-- ==== Sys2Proof/Laws/Frames4.lean ====
section
/-! SUPPORT. What each operation of the machine may change, part 4 of 6: one lemma for one operation, in the order in which the
operations build on one another.  Every other part of the state is the same after it. -/

set_option Elab.async false

namespace Sys2Proof.Machine

theorem State.chanRank_touches {ps : List Part} s a1 (hw : Part.within [.clk, .evt, .hif, .tcore, .tchans, .ref, .pll, .eng, .pair, .pwr, .rc .evtPinStat, .rc .evtSuppressed, .rc .hifEvtLost, .rc .pairMirOvf, .rc .pllCnt, .rc .pwrWakeSrc] ps = true) : Touches ps s (State.chanRank s a1) := by
  unfold State.chanRank
  try extract_lets -merge -underBinder t0 t1 t2 t3 t4
  try clear_value t0
  refine Touches.haveS (t := t2) ?_ (fun ht2 => ?_)
  ·
    unfold t2
    with_reducible refine Touches.step ?_ (State.setTchan_touches _ _ _ ?_)
    on_goal 2 => exact Part.within_trans rfl hw
    with_reducible exact Touches.refl _ _
  try clear_value t2
  try clear_value t3
  refine Touches.haveS (t := t4) ?_ (fun ht4 => ?_)
  ·
    unfold t4
    with_reducible refine Touches.step ?_ (State.chanCand_touches _ _ ?_)
    on_goal 2 => exact Part.within_trans rfl hw
    with_reducible exact ht2
  try clear_value t4
  with_reducible refine Touches.ite ?_ ?_
  ·
    with_reducible exact Touches.refl _ _
  ·
    with_reducible refine Touches.ite ?_ ?_
    ·
      with_reducible refine Touches.ite ?_ ?_
      ·
        with_reducible refine Touches.step ?_ (State.updateClass_touches _ ?_)
        on_goal 2 => exact Part.within_trans rfl hw
        with_reducible refine Touches.step ?_ (State.reselect_touches _ ?_)
        on_goal 2 => exact Part.within_trans rfl hw
        with_reducible exact ht2
      ·
        with_reducible refine Touches.step ?_ (State.candFail_touches _ _ _ ?_)
        on_goal 2 => exact Part.within_trans rfl hw
        with_reducible exact ht2
    ·
      with_reducible refine Touches.ite ?_ ?_
      ·
        with_reducible refine Touches.step ?_ (State.qualified_touches _ _ ?_)
        on_goal 2 => exact Part.within_trans rfl hw
        with_reducible exact ht4
      ·
        with_reducible exact ht4

theorem State.pairDrainQueue_touches {ps : List Part} s (hw : Part.within [.pair] ps = true) : Touches ps s (State.pairDrainQueue s) := by
  unfold State.pairDrainQueue
  try extract_lets -merge -underBinder t0
  with_reducible refine Touches.foldl (fun _ _ => ?_) _ ?_
  ·
    with_reducible refine Touches.step ?_ (State.omdSend_touches _ _ ?_)
    on_goal 2 => exact Part.within_trans rfl hw
    with_reducible exact Touches.refl _ _
  ·
    with_reducible refine Touches.set_pair ?_ ?_
    on_goal 2 => exact Part.within_mem rfl hw
    with_reducible exact Touches.refl _ _

theorem State.resyncSend_touches {ps : List Part} s (hw : Part.within [.pair] ps = true) : Touches ps s (State.resyncSend s) := by
  unfold State.resyncSend
  try extract_lets -merge -underBinder t0 t1 t2 t3
  try clear_value t0
  try clear_value t1
  try clear_value t2
  with_reducible refine Touches.step ?_ (State.omdSend_touches _ _ ?_)
  on_goal 2 => exact Part.within_trans rfl hw
  with_reducible refine Touches.step ?_ (State.omdSend_touches _ _ ?_)
  on_goal 2 => exact Part.within_trans rfl hw
  with_reducible refine Touches.step ?_ (State.omdSend_touches _ _ ?_)
  on_goal 2 => exact Part.within_trans rfl hw
  with_reducible refine Touches.set_pair ?_ ?_
  on_goal 2 => exact Part.within_mem rfl hw
  with_reducible exact Touches.refl _ _

theorem State.taskGained_touches {ps : List Part} s a1 (hw : Part.within [.clk, .keys, .regs, .evt, .hif, .index, .objs, .lanes, .sw, .fab, .bpm, .fdb, .tcore, .tchans, .lnk, .ref, .free, .pll, .tic, .cal, .eng, .pair, .pwr, .boot, .rc .bpmDoubleFreeCnt, .rc .bpmForeignFreeCnt, .rc .bpmPoolEmptyCnt, .rc .bpmPromoteCnt, .rc .calAbortCnt, .rc .evtPinStat, .rc .evtSuppressed, .rc .hifEvtLost, .rc .hifRingAborted, .rc .pairMirOvf, .rc .perfTagDrop, .rc .pllCnt, .rc .portHoldFlush, .rc .pwrWakeSrc] ps = true) : Touches ps s (State.taskGained s a1) := by
  unfold State.taskGained
  split
  ·
    with_reducible refine Touches.step ?_ (State.admGo_touches _ ?_)
    on_goal 2 => exact Part.within_trans rfl hw
    with_reducible exact Touches.refl _ _
  ·
    with_reducible refine Touches.step ?_ (State.vscaleTaken_touches _ ?_)
    on_goal 2 => exact Part.within_trans rfl hw
    with_reducible exact Touches.refl _ _
  ·
    with_reducible refine Touches.foldl (fun _ _ => ?_) _ ?_
    ·
      with_reducible refine Touches.step ?_ (State.chanRank_touches _ _ ?_)
      on_goal 2 => exact Part.within_trans rfl hw
      with_reducible exact Touches.refl _ _
    ·
      with_reducible exact Touches.refl _ _
  ·
    with_reducible refine Touches.step ?_ (State.rolesEval_touches _ ?_)
    on_goal 2 => exact Part.within_trans rfl hw
    with_reducible exact Touches.refl _ _
  ·
    try extract_lets -merge -underBinder t0
    with_reducible refine Touches.foldl (fun _ _ => ?_) _ ?_
    ·
      with_reducible refine Touches.step ?_ (State.calMake_touches _ _ ?_)
      on_goal 2 => exact Part.within_trans rfl hw
      with_reducible exact Touches.refl _ _
    ·
      with_reducible refine Touches.setEng ?_ ?_ ?_
      on_goal 2 => exact Part.within_mem rfl hw
      on_goal 2 => rfl
      with_reducible exact Touches.refl _ _
  ·
    with_reducible refine Touches.ite ?_ ?_
    ·
      with_reducible refine Touches.step ?_ (State.pairDrainQueue_touches _ ?_)
      on_goal 2 => exact Part.within_trans rfl hw
      with_reducible exact Touches.refl _ _
    ·
      with_reducible refine Touches.ite ?_ ?_
      ·
        with_reducible refine Touches.step ?_ (State.resyncSend_touches _ ?_)
        on_goal 2 => exact Part.within_trans rfl hw
        with_reducible exact Touches.refl _ _
      ·
        with_reducible refine Touches.ite ?_ ?_
        ·
          with_reducible refine Touches.step ?_ (State.resyncStart_touches _ ?_)
          on_goal 2 => exact Part.within_trans rfl hw
          with_reducible exact Touches.refl _ _
        ·
          with_reducible exact Touches.refl _ _
  ·
    with_reducible exact Touches.refl _ _

theorem State.engEnters_touches {ps : List Part} s a1 (hw : Part.within [.clk, .ready, .keys, .regs, .evt, .hif, .index, .objs, .lanes, .sw, .fab, .bpm, .fdb, .tcore, .tchans, .lnk, .ref, .free, .pll, .tic, .cal, .eng, .pair, .pwr, .boot, .rc .bpmDoubleFreeCnt, .rc .bpmForeignFreeCnt, .rc .bpmPoolEmptyCnt, .rc .bpmPromoteCnt, .rc .calAbortCnt, .rc .evtPinStat, .rc .evtSuppressed, .rc .hifEvtLost, .rc .hifRingAborted, .rc .pairMirOvf, .rc .perfTagDrop, .rc .pllCnt, .rc .portHoldFlush, .rc .pwrWakeSrc] ps = true) : Touches ps s (State.engEnters s a1) := by
  unfold State.engEnters
  with_reducible refine Touches.step ?_ (State.engReady_touches _ ?_)
  on_goal 2 => exact Part.within_trans rfl hw
  with_reducible refine Touches.foldl (fun _ _ => ?_) _ ?_
  ·
    try extract_lets -merge -underBinder t0
    try clear_value t0
    split
    ·
      with_reducible refine Touches.step ?_ (State.taskGained_touches _ _ ?_)
      on_goal 2 => exact Part.within_trans rfl hw
      with_reducible refine Touches.step ?_ (State.setTask_touches _ _ _ ?_)
      on_goal 2 => exact Part.within_trans rfl hw
      with_reducible exact Touches.refl _ _
    ·
      with_reducible refine Touches.ite ?_ ?_
      ·
        with_reducible refine Touches.step ?_ (State.taskMove_touches _ _ _ _ ?_)
        on_goal 2 => exact Part.within_trans rfl hw
        with_reducible exact Touches.refl _ _
      ·
        with_reducible refine Touches.ite ?_ ?_
        ·
          with_reducible refine Touches.step ?_ (State.setTask_touches _ _ _ ?_)
          on_goal 2 => exact Part.within_trans rfl hw
          with_reducible exact Touches.refl _ _
        ·
          with_reducible exact Touches.refl _ _
    ·
      with_reducible exact Touches.refl _ _
  ·
    with_reducible exact Touches.refl _ _

theorem State.engReplayDone_touches {ps : List Part} s a1 a2 (hw : Part.within [.clk, .ready, .keys, .regs, .evt, .hif, .index, .objs, .lanes, .sw, .fab, .bpm, .fdb, .tcore, .tchans, .lnk, .ref, .free, .pll, .tic, .cal, .eng, .pair, .pwr, .boot, .rc .bpmDoubleFreeCnt, .rc .bpmForeignFreeCnt, .rc .bpmPoolEmptyCnt, .rc .bpmPromoteCnt, .rc .calAbortCnt, .rc .evtPinStat, .rc .evtSuppressed, .rc .hifEvtLost, .rc .hifRingAborted, .rc .pairMirOvf, .rc .perfTagDrop, .rc .pllCnt, .rc .portHoldFlush, .rc .pwrWakeSrc] ps = true) : Touches ps s (State.engReplayDone s a1 a2) := by
  unfold State.engReplayDone
  try extract_lets -merge -underBinder t0 t1
  try clear_value t0
  refine Touches.haveS (t := t1) ?_ (fun ht1 => ?_)
  ·
    unfold t1
    with_reducible refine Touches.step ?_ (State.engEnters_touches _ _ ?_)
    on_goal 2 => exact Part.within_trans rfl hw
    with_reducible refine Touches.step ?_ (State.goEng_touches _ _ _ ?_)
    on_goal 2 => exact Part.within_trans rfl hw
    with_reducible refine Touches.step ?_ (State.setEng_touches _ _ _ ?_)
    on_goal 2 => exact Part.within_trans rfl hw
    with_reducible exact Touches.refl _ _
  try clear_value t1
  with_reducible refine Touches.ite ?_ ?_
  ·
    with_reducible exact Touches.refl _ _
  ·
    split
    ·
      with_reducible refine Touches.step ?_ (State.complete_touches _ _ _ _ _ _ _ ?_)
      on_goal 2 => exact Part.within_trans rfl hw
      with_reducible exact ht1
    ·
      with_reducible exact ht1

theorem State.tchanResume_touches {ps : List Part} s a1 (hw : Part.within [.evt, .hif, .tchans, .lnk, .tic, .cal, .rc .calAbortCnt, .rc .evtPinStat, .rc .evtSuppressed, .rc .hifEvtLost] ps = true) : Touches ps s (State.tchanResume s a1) := by
  unfold State.tchanResume
  try extract_lets -merge -underBinder t0
  refine Touches.haveS (t := t0) ?_ (fun ht0 => ?_)
  ·
    unfold t0
    with_reducible refine Touches.ite ?_ ?_
    ·
      with_reducible exact Touches.refl _ _
    ·
      with_reducible refine Touches.step ?_ (State.setChanSt_touches _ _ _ ?_)
      on_goal 2 => exact Part.within_trans rfl hw
      with_reducible exact Touches.refl _ _
  try clear_value t0
  with_reducible refine Touches.step ?_ (State.chansChanged_touches _ _ ?_)
  on_goal 2 => exact Part.within_trans rfl hw
  with_reducible exact ht0

theorem State.searchBegin_touches {ps : List Part} s a1 a2 (hw : Part.within [.gnss] ps = true) : Touches ps s (State.searchBegin s a1 a2) := by
  unfold State.searchBegin
  try extract_lets -merge -underBinder t0
  try clear_value t0
  with_reducible refine Touches.step ?_ (State.setSearchJob_touches _ _ _ ?_)
  on_goal 2 => exact Part.within_trans rfl hw
  with_reducible exact Touches.refl _ _

theorem State.searchResume_touches {ps : List Part} s a1 (hw : Part.within [.gnss] ps = true) : Touches ps s (State.searchResume s a1) := by
  unfold State.searchResume
  with_reducible refine Touches.step ?_ (State.searchBegin_touches _ _ _ ?_)
  on_goal 2 => exact Part.within_trans rfl hw
  with_reducible exact Touches.refl _ _

theorem State.calResume_touches {ps : List Part} s a1 (hw : Part.within [.clk, .regs, .evt, .hif, .lanes, .sw, .fab, .bpm, .fdb, .tcore, .tchans, .lnk, .ref, .free, .pll, .tic, .cal, .eng, .pair, .pwr, .rc .bpmDoubleFreeCnt, .rc .bpmForeignFreeCnt, .rc .bpmPoolEmptyCnt, .rc .bpmPromoteCnt, .rc .calAbortCnt, .rc .evtPinStat, .rc .evtSuppressed, .rc .hifEvtLost, .rc .hifRingAborted, .rc .pairMirOvf, .rc .perfTagDrop, .rc .pllCnt, .rc .portHoldFlush, .rc .pwrWakeSrc] ps = true) : Touches ps s (State.calResume s a1) := by
  unfold State.calResume
  try extract_lets -merge -underBinder t0
  refine Touches.haveS (t := t0) ?_ (fun ht0 => ?_)
  ·
    unfold t0
    with_reducible refine Touches.step ?_ (State.calBegin_touches _ _ ?_)
    on_goal 2 => exact Part.within_trans rfl hw
    with_reducible exact Touches.refl _ _
  try clear_value t0
  with_reducible refine Touches.ite ?_ ?_
  ·
    with_reducible refine Touches.step ?_ (State.calFinish_touches _ _ _ _ ?_)
    on_goal 2 => exact Part.within_trans rfl hw
    with_reducible exact ht0
  ·
    with_reducible exact ht0

theorem State.objResume_touches {ps : List Part} s a1 a2 (hw : Part.within [.clk, .regs, .evt, .hif, .lanes, .sw, .fab, .bpm, .fdb, .tcore, .tchans, .lnk, .ref, .free, .pll, .gnss, .tic, .cal, .eng, .pair, .pwr, .rc .bpmDoubleFreeCnt, .rc .bpmForeignFreeCnt, .rc .bpmPoolEmptyCnt, .rc .bpmPromoteCnt, .rc .calAbortCnt, .rc .evtPinStat, .rc .evtSuppressed, .rc .hifEvtLost, .rc .hifRingAborted, .rc .pairMirOvf, .rc .perfTagDrop, .rc .pllCnt, .rc .portHoldFlush, .rc .pwrWakeSrc] ps = true) : Touches ps s (State.objResume s a1 a2) := by
  unfold State.objResume
  split
  ·
    with_reducible refine Touches.step ?_ (State.flowResume_touches _ _ ?_)
    on_goal 2 => exact Part.within_trans rfl hw
    with_reducible exact Touches.refl _ _
  ·
    with_reducible refine Touches.step ?_ (State.tchanResume_touches _ _ ?_)
    on_goal 2 => exact Part.within_trans rfl hw
    with_reducible exact Touches.refl _ _
  ·
    with_reducible refine Touches.step ?_ (State.mchanResume_touches _ _ ?_)
    on_goal 2 => exact Part.within_trans rfl hw
    with_reducible exact Touches.refl _ _
  ·
    with_reducible refine Touches.step ?_ (State.bumpVersion_touches _ _ ?_)
    on_goal 2 => exact Part.within_trans rfl hw
    with_reducible exact Touches.refl _ _
  ·
    with_reducible refine Touches.step ?_ (State.searchResume_touches _ _ ?_)
    on_goal 2 => exact Part.within_trans rfl hw
    with_reducible exact Touches.refl _ _
  ·
    with_reducible refine Touches.step ?_ (State.calResume_touches _ _ ?_)
    on_goal 2 => exact Part.within_trans rfl hw
    with_reducible exact Touches.refl _ _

● ● ●

## YOUR ASSIGNMENT
Among the entries above, find every line holding "haveS" and copy it.

## RESPONSE TO THIS EXERCISE
  refine Touches.haveS (t := t2) ?_ (fun ht2 => ?_)
  refine Touches.haveS (t := t4) ?_ (fun ht4 => ?_)
  refine Touches.haveS (t := t1) ?_ (fun ht1 => ?_)
  refine Touches.haveS (t := t0) ?_ (fun ht0 => ?_)
  refine Touches.haveS (t := t0) ?_ (fun ht0 => ?_)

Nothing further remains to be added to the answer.